И, отсырев, сливались между собою краски.
Темно-рыжая, в пятнах цвета высохшей гранатовой корки гора прикрывала другую, густо-синюю, как волна в летний полдень, сочную, мягкую, лишенную очертаний; синяя окрашивала собою ущелье, что проходило рядом, синяя вливалась в небо и синила его, заливала границы передней темно-рыжей горы и распространялась по ней мутными, точно сумерки, заплывами. Цвета клубились, били ключом, теряли себя и возникали в стороне.
«Я очень хочу жить, я так хочу жить, как никогда еще не хотел, но поступить иначе, чем сложилось, немыслимо. Я — отец, я должен воспитывать мальчика; и я болен, слаб, немощен, я никому не нужен, я — обуза. Прости меня, Шура, прости и забудь», — проносилось в душе его сухими слезами.
— Трудно мне будет, — сказал он вслух и даже зажмурился от противной спазмы страха, сжавшей все существо его. — В сорок три года, в моем положении… ох, и трудно же… все надо сначала, все… а сил немного, силы только в воображении.
И в первый раз ему стало жаль, что он остался жив. Голод и страшная усталость, до дрожи и головокружения, охватили его тут, как приступ. Ах, как он был одинок!..
Совхоз «Победа» был известен марками своих вин. Когда-то частное имение, укрупненное потом за счет ряда более мелких усадеб, совхоз в конце концов превратился в своеобразный практический институт вина, в лабораторию виноградарства и виноделия, где любой чернорабочий был маленьким научным деятелем. Несколько таких совхозов составляли знаменитейший синдикат.
По воскресеньям в «Победе» проходили научные конференции.
Если в программе не было ничего заслуживающего особого внимания, тогда, чтобы поддержать интерес к «конференции», выступал ученый винодел Широкогоров. Слушать его приходили даже с детьми, потому что он выступал, как сказочник. Так было и в воскресенье, когда Воропаев, кляня себя за то, что он оставил дома рюкзак с консервами, подкатил в кузове случайного грузовика к серому зданию совхозной конторы.

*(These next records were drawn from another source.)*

-- ==== Sys2Proof/Machine/State.lean ====
section
/-! DEFINITION. The state: the tuple of R18 (spec/10_state.md) and, around it, the build parameters, what is presented on
the ports, and the observation of R149 (spec/70_reset_and_hazards.md). -/

namespace Sys2Proof.Machine

open Sys2Proof

/-- One thing the outside presents to the block, in the one total order in which the block accepts it (R46). -/
inductive PortEvent where
  /-- The host presents a command word on `cmd`: any word (R35). -/
  | host (w : Word)
  /-- The transport delivers one received byte: it presents `RX_PUSH` of that byte (R35, R133). -/
  | transport (b : Byte)
  /-- `rst` is asserted; a command word may be presented meanwhile, which then has no effect (R130, R138). -/
  | reset (overlapping : Option Word)
deriving DecidableEq, Repr

/-- The block's state (R18, its 15 fields under their own names) and the model's fields around it. -/
@[ext]
structure State where
  /-- `CRC`: the host-visible CRC accumulator (R20). -/
  crc : Byte
  /-- `MATCH`: the result of the last `CRC_CHECK` (R21). -/
  matchFlag : Bool
  /-- `RXBUF`: the receive buffer, its head first (R22). -/
  rxbuf : List Byte
  /-- `FV`: the frame registers hold the frame of the last poll (R24). -/
  fv : Bool
  /-- `F_LEN`: the length field of the last decoded frame (R23). -/
  fLen : Byte
  /-- `F_TYPE`: the type byte of the last decoded frame (R23). -/
  fType : Byte
  /-- `F_PLEN`: the payload length of the last decoded frame (R23). -/
  fPlen : Byte
  /-- `F_PAY`: the payload of the last decoded frame (R23). -/
  fPay : List Byte
  /-- `F_CRC`: the CRC byte of the last decoded frame (R23). -/
  fCrc : Byte
  /-- `TX_TYPE`: the type byte of the frame to send (R25). -/
  txType : Byte
  /-- `TX_PAY`: the payload of the frame to send (R26). -/
  txPay : List Byte
  /-- `RXOVF`, sticky: a received byte was dropped, buffer full (R27). -/
  rxovf : Bool
  /-- `TXOVF`, sticky: a payload byte was dropped, staging full (R27). -/
  txovf : Bool
  /-- `RANGE`, sticky: a payload read was out of range (R27). -/
  range : Bool
  /-- `ILL`, sticky: an illegal command word was presented (R27). -/
  ill : Bool
  /-- The build parameters (R10): no command reads them out or writes them. Log entry 1. -/
  cfg : Config
  /-- What the outside has still to present, next first (R35, R46). Log entry 2. -/
  port : List PortEvent
  /-- The `rdata` values given so far, one per command, oldest first (R32, R149). Log entry 3. -/
  responses : List Byte
  /-- The transport log: the byte sequences written on `tx`, oldest first (R35). Log entry 4. -/
  txLog : List (List Byte)
  /-- How many free values have been drawn: the model's own counter. Log entry 5. -/
  drawn : Nat
deriving DecidableEq, Repr

/-- The reasons a step stops with a fault: none. The block takes no exceptions and no traps, and never stops or hangs
(R125, R127, R150), so nothing raises one. Safe: no behaviour is cut off. -/
inductive Fault where
deriving DecidableEq, Repr

/-- The reasons the model refuses a step. -/
inductive Refusal where
  /-- Raised by an arm of `exec` whose instruction has no meaning yet; no arm of this model is one. Safe: such an arm
  stops where the hardware goes on. -/
  | notModelled (mnemonic : String)
deriving DecidableEq, Repr

/-- The machine right after reset with the build parameters `c`: every field of R18 at its value in R37, nothing
presented yet, nothing answered and nothing written. -/
def State.resetWith (c : Config) : State :=
  { crc := 0x00#8, matchFlag := false, rxbuf := [], fv := false
    fLen := 0x00#8, fType := 0x00#8, fPlen := 0x00#8, fPay := [], fCrc := 0x00#8
    txType := 0x00#8, txPay := []
    rxovf := false, txovf := false, range := false, ill := false
    cfg := c, port := [], responses := [], txLog := [], drawn := 0 }

/-- The machine right after reset, with the spec's values of the parameters (R37, and the summary after R10). -/
def State.reset : State := State.resetWith Config.spec

/-- The value on the `rdata` port: the response of the last command, none before the first (R32). -/
def State.rdata (s : State) : Option Byte := s.responses.getLast?

end Sys2Proof.Machine
end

Его познабливало, и вообще он с большим удовольствием немедленно лег бы спать.
— Начальство у себя? — спросил он у босоногой девочки, пробегавшей мимо.
— Начальство? Тю! Оно ж на лекции! — и, гордо вильнув сухим корпусом, девочка побежала в клуб.
Воропаев двинулся за нею.
В большой, заставленной разнокалиберными табуретками комнате с чисто побеленными стенами полсотни людей внимательно слушали благообразного старика с коротенькою седою бородкой и детски-голубыми глазами, казалось все время смеющимися или, во всяком случае, восторженно сияющими. Он не докладывал, а беседовал и, кажется, без определенной программы, руководясь вопросами, которые то и дело задавали ему слушатели. Это показалось Воропаеву настолько занятным, что он вынул блокнот и стал записывать вопросы аудитории.

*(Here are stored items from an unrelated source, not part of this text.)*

/-! ### The invariants of R33 -/

/-- What R33 asks of the frame registers. -/
def Frame.RegsInv (c : Config) (f : Frame) : Prop :=
  (f.plen.toNat = f.pay.length ∧ f.plen.toNat ≤ pMax c) ∧
  (0 < f.plen.toNat ∨ f.len ≠ 0x00#8 → f.len.toNat = f.plen.toNat + c.lenAdj ∧ f.crc = crc8 (f.type :: f.pay))

/-- The registers at reset (R37) meet R33, whatever the parameters. -/
theorem Frame.regsInv_reset (c : Config) :
    Frame.RegsInv c { len := 0x00#8, type := 0x00#8, plen := 0x00#8, pay := [], crc := 0x00#8 } := by
  simp [Frame.RegsInv]

theorem Frame.Valid.regsInv {c : Config} {f : Frame} : f.Valid c → f.RegsInv c := by
  rintro ⟨hlen, hplen, hmax, hcrc⟩
  exact ⟨⟨hplen, hplen ▸ hmax⟩, fun _ => ⟨hplen ▸ hlen, hcrc⟩⟩

/-- `ST` is six flags in bits 0 to 5 (R28). -/
theorem State.st_hardwired_bits (s : State) : s.st.getLsbD 6 = false ∧ s.st.getLsbD 7 = false := by
  have hflag (b : Bool) (k : Nat) (hk : 0 < k) (hk8 : k < 8) : (flagByte b)[k] = false := by
    cases b <;> simp [flagByte, hk.ne']
  simp [State.st, hflag]

/-- R33 part by part; its clause on `ST` holds of every state. -/
theorem State.inv_iff (s : State) :
    s.Inv ↔ s.rxbuf.length ≤ s.cfg.rxCap ∧ s.txPay.length ≤ pMax s.cfg ∧ s.frameRegs.RegsInv s.cfg := by
  constructor
  · rintro ⟨hrx, htx, hplen, hlen, -⟩
    exact ⟨hrx, htx, hplen, hlen⟩
  · rintro ⟨hrx, htx, hplen, hlen⟩
    exact ⟨hrx, htx, hplen, hlen, s.st_hardwired_bits⟩

theorem State.resetWith_inv (c : Config) : (State.resetWith c).Inv :=
  (State.inv_iff _).mpr ⟨Nat.zero_le _, Nat.zero_le _, Frame.regsInv_reset c⟩

/-- Settles O54. -/
theorem invariantHoldsAtReset : Obligations.InvariantHoldsAtReset :=
  ⟨State.resetWith_inv Config.spec, State.resetWith_inv⟩

/-- A bounded append keeps within its bound. -/
theorem length_appendIfRoom_le {n : Nat} {xs : List Byte} (hxs : xs.length ≤ n) (b : Byte) :
    (if xs.length < n then xs ++ [b] else xs).length ≤ n := by
  split
  · simpa
  · exact hxs

theorem step_keeps_rxbuf_bound {s t : State} (h : step s = .next t) (hs : s.rxbuf.length ≤ s.cfg.rxCap) :
    t.rxbuf.length ≤ s.cfg.rxCap := by
  have hbuf := rxbufIsAppendedAtTheEndAndTakenAtTheHead s t h
  split at hbuf
  · rw [hbuf]
    exact length_appendIfRoom_le hs _
  · obtain ⟨k, -, hk⟩ := hbuf
    rw [hk, List.length_drop]
    omega
  · simp [hbuf]
  · simp [hbuf]
  · rwa [hbuf]

theorem step_keeps_txPay_bound {s t : State} (h : step s = .next t) (hs : s.txPay.length ≤ pMax s.cfg) :
    t.txPay.length ≤ pMax s.cfg := by
  obtain ⟨-, hpay⟩ := onlyStagingCommandsWriteTheStaging s t h
  split at hpay
  · rw [hpay]
    exact length_appendIfRoom_le hs _
  · simp [hpay]
  · simp [hpay]
  · rwa [hpay]

/-- Only valid frames reach the frame registers (R17, R23). -/
theorem step_keeps_regsInv {s t : State} (h : step s = .next t) (hs : s.frameRegs.RegsInv s.cfg) :
    t.frameRegs.RegsInv s.cfg := by
  obtain ⟨x, f, rest, -, hres, ht⟩ | ⟨o, -, ht⟩ | ⟨ht, -⟩ := onlyAFrameResultWritesTheFrameRegisters s t h
  · rw [ht]
    exact (decoderYieldsOnlyValidFrames s.cfg s.rxbuf rest f hres).1.regsInv
  · rw [ht]
    exact Frame.regsInv_reset s.cfg
  · rwa [ht]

Старик Широкогоров — это был именно он, как догадался Воропаев, — спокойно отвечал на все вопросы без исключения, а когда они иссякли, он, остановившись на записочке какой-то конфузливой практикантки, не подписавшейся под вопросом, заговорил о сборе школьниками и пионерами лекарственных трав и привел несколько замечательных цифр, которые настолько поразили Воропаева, что он записал их, теперь уже не пропуская ни единого слова из того, что говорил Широкогоров, хотя голод мучил его сейчас, как ранение.
Широкогоров рассказывал о детях — охотниках за лекарственными растениями, и детях — охотниках за пушным зверем, и о целебных свойствах растений, и о том, как легко и просто дети «Победы» могли бы помочь государству, — а в то же время выходило, что он говорил о красивой человеческой жизни и о человеческом здоровье. Речь его была непринужденна и вместе с тем капризна, как стихи. Ее можно было слушать без устали.

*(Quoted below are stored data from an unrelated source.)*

-- ==== Sys2Proof/Machine/ProgramText.lean ====
section
/-! DEFINITION. The program text format (30_encoding.md R102 to R109): surrounding software by the spec's scope
(00_scope.md R4), given because LOAD's error `L_PARSE` is about it (log entry 12). -/

namespace Sys2Proof.Machine

/-- What is trimmed at both ends of a line: spaces and tabs (decision D40). -/
def isBlankChar (c : Char) : Bool := c = ' ' || c = '\t'

/-- The class `\s` of the line pattern of R104, in ASCII: space, tab, CR, vertical tab, form feed; a line holds no line
feed (PRESUMED: the usual meaning of the notation; log entry 12). -/
def isPatternSpace (c : Char) : Bool := c = ' ' || c = '\t' || c = '\r' || c.toNat = 11 || c.toNat = 12

/-- Removes each CR that precedes a line feed, where it is white space (decision D40). -/
def dropLineEndCR : Text → Text
  | [] => []
  | c :: cs => if c = '\r' && cs.head? = some '\n' then dropLineEndCR cs else c :: dropLineEndCR cs

/-- An ASCII decimal digit. -/
def isDecimal (c : Char) : Bool := '0' ≤ c && c ≤ '9'

/-- The lines of a text; lines end at LF (decision D40). -/
def splitLines : Text → List Text
  | [] => [[]]
  | c :: cs =>
    if c = '\n' then [] :: splitLines cs
    else
      match splitLines cs with
      | [] => [[c]]
      | l :: ls => (c :: l) :: ls

/-- Removes a comment, `//` to the end of the line (R102). -/
def stripComment : Text → Text
  | [] => []
  | c :: cs => if c = '/' && cs.head? = some '/' then [] else c :: stripComment cs

/-- Removes leading and trailing spaces and tabs (R102, decision D40). -/
def trim (t : Text) : Text := ((t.dropWhile isBlankChar).reverse.dropWhile isBlankChar).reverse

/-- The number spelled by decimal digits. -/
def decimalNat (ds : Text) : Nat := ds.foldl (fun n c => n * 10 + (c.toNat - 48)) 0

/-- A non-empty run of decimal digits, `\d+`. -/
def isDecimalRun (t : Text) : Bool := !t.isEmpty && t.all isDecimal

/-- A decimal value token `[+-]?\d+` (R107). -/
def decimal? : Text → Option Int
  | '+' :: ds => if isDecimalRun ds then some (decimalNat ds) else none
  | '-' :: ds => if isDecimalRun ds then some (-(decimalNat ds : Int)) else none
  | ds => if isDecimalRun ds then some (decimalNat ds) else none

/-- What a line is, once comment and white space are gone. -/
inductive Line where
  | blank
  | sequential (z : Int)
  | addressed (a : Nat) (v : ImageValue)
  | bad
  deriving DecidableEq, Repr

/-- The value of an addressed line (R104, R106): a decimal integer, or in EXTENDED a `0x` literal. -/
def lineValue? (v : Variant) (t : Text) : Option ImageValue :=
  match decimal? t with
  | some z => some (.dec z)
  | none =>
    match v with
    | .basic => none
    | .extended => (hexLiteral? t).map fun _ => .hex t

/-- The addressed form `\d{1,3}\s*\?\s*value` (R104). -/
def addressedLine? (v : Variant) (t : Text) : Option (Nat × ImageValue) :=
  let ds := t.takeWhile isDecimal
  match (t.dropWhile isDecimal).dropWhile isPatternSpace with
  | '?' :: rest =>
    if 1 ≤ ds.length ∧ ds.length ≤ 3 then
      (lineValue? v (rest.dropWhile isPatternSpace)).map fun x => (decimalNat ds, x)
    else none
  | _ => none

/-- Whether the variant accepts sequential lines (R103; log entry 13). -/
def acceptsSequential : Variant → Bool
  | .basic => true
  | .extended => Config.extendedSequential

/-- The termination sentinel (R105). -/
def sentinel : Int := -99999

/-- Whether a bare integer is a line of the variant: a sequential line where those are accepted, and else at most the
sentinel (R103, R105; log entry 13). -/
def acceptsBare (v : Variant) (z : Int) : Bool :=
  acceptsSequential v || (z = sentinel && Config.extendedBareSentinel)

/-- Reads one line (R102 to R105). -/
def readLine (v : Variant) (raw : Text) : Line :=
  let t := trim (stripComment raw)
  if t.isEmpty then .blank
  else
    match decimal? t with
    | some z => if acceptsBare v z then .sequential z else .bad
    | none =>
      match addressedLine? v t with
      | some (a, x) => .addressed a x
      | none => .bad

/-- The image of the lines from line `line` on, the next sequential address being `at_`; an unparseable line is named by
its number, counted from 0 (R103, R105, R108, R109, decision D28). -/
def parseLines (v : Variant) (at_ line : Nat) : List Text → Except Nat Image
  | [] => .ok []
  | l :: ls =>
    match readLine v l with
    | .blank => parseLines v at_ (line + 1) ls
    | .bad => .error line
    | .sequential z =>
      if z = sentinel then .ok [] else (parseLines v (at_ + 1) (line + 1) ls).map (((at_ : Int), .dec z) :: ·)
    | .addressed a x =>
      if x = .dec sentinel then .ok [] else (parseLines v at_ (line + 1) ls).map (((a : Int), x) :: ·)

/-- The program image of a text, or the number of the offending line (R108, R109). -/
def parseText (v : Variant) (t : Text) : Except Nat Image := parseLines v 0 0 (splitLines (dropLineEndCR t))

end Sys2Proof.Machine
end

— Простите, товарищ полковник…
Воропаев быстро повернулся на голос, моргая еще не проснувшимися глазами.
— Да-да?
— Доклад закончен, мы уже помещение запираем. Вы, может, к кому-нибудь по делу?
Широкоплечий усатый мужчина в синем коверкотовом костюме (гимнастерка, галифе и кепи) с удивлением разглядывал Воропаева, правой рукой пригласительно взмахивая по направлению выхода. Лицо его, давно не бритое, однако не потерявшее от этого ни округлости, ни свежести, было явно обеспокоено.
— Да-да… Как же… Мне к директору, — забормотал переконфуженный Воропаев, цепляясь протезом за ножки стульев и стыдясь своего сна, своей беспомощности, своего дурацкого, должно быть, вида.
— Так, пожалуйста, ко мне. Я — Чумандрин, директор, — и мужчина в синем пошел к выходу.
Это было просто замечательно, что он пошел вперед, дав Воропаеву оправиться от смущения. Конечно, было нелепо, что он заснул посреди доклада. С этого он и начал, войдя в директорский кабинет — большой, уютный, солидно заставленный книжными шкафами и образцами вин в фигурных бутылках.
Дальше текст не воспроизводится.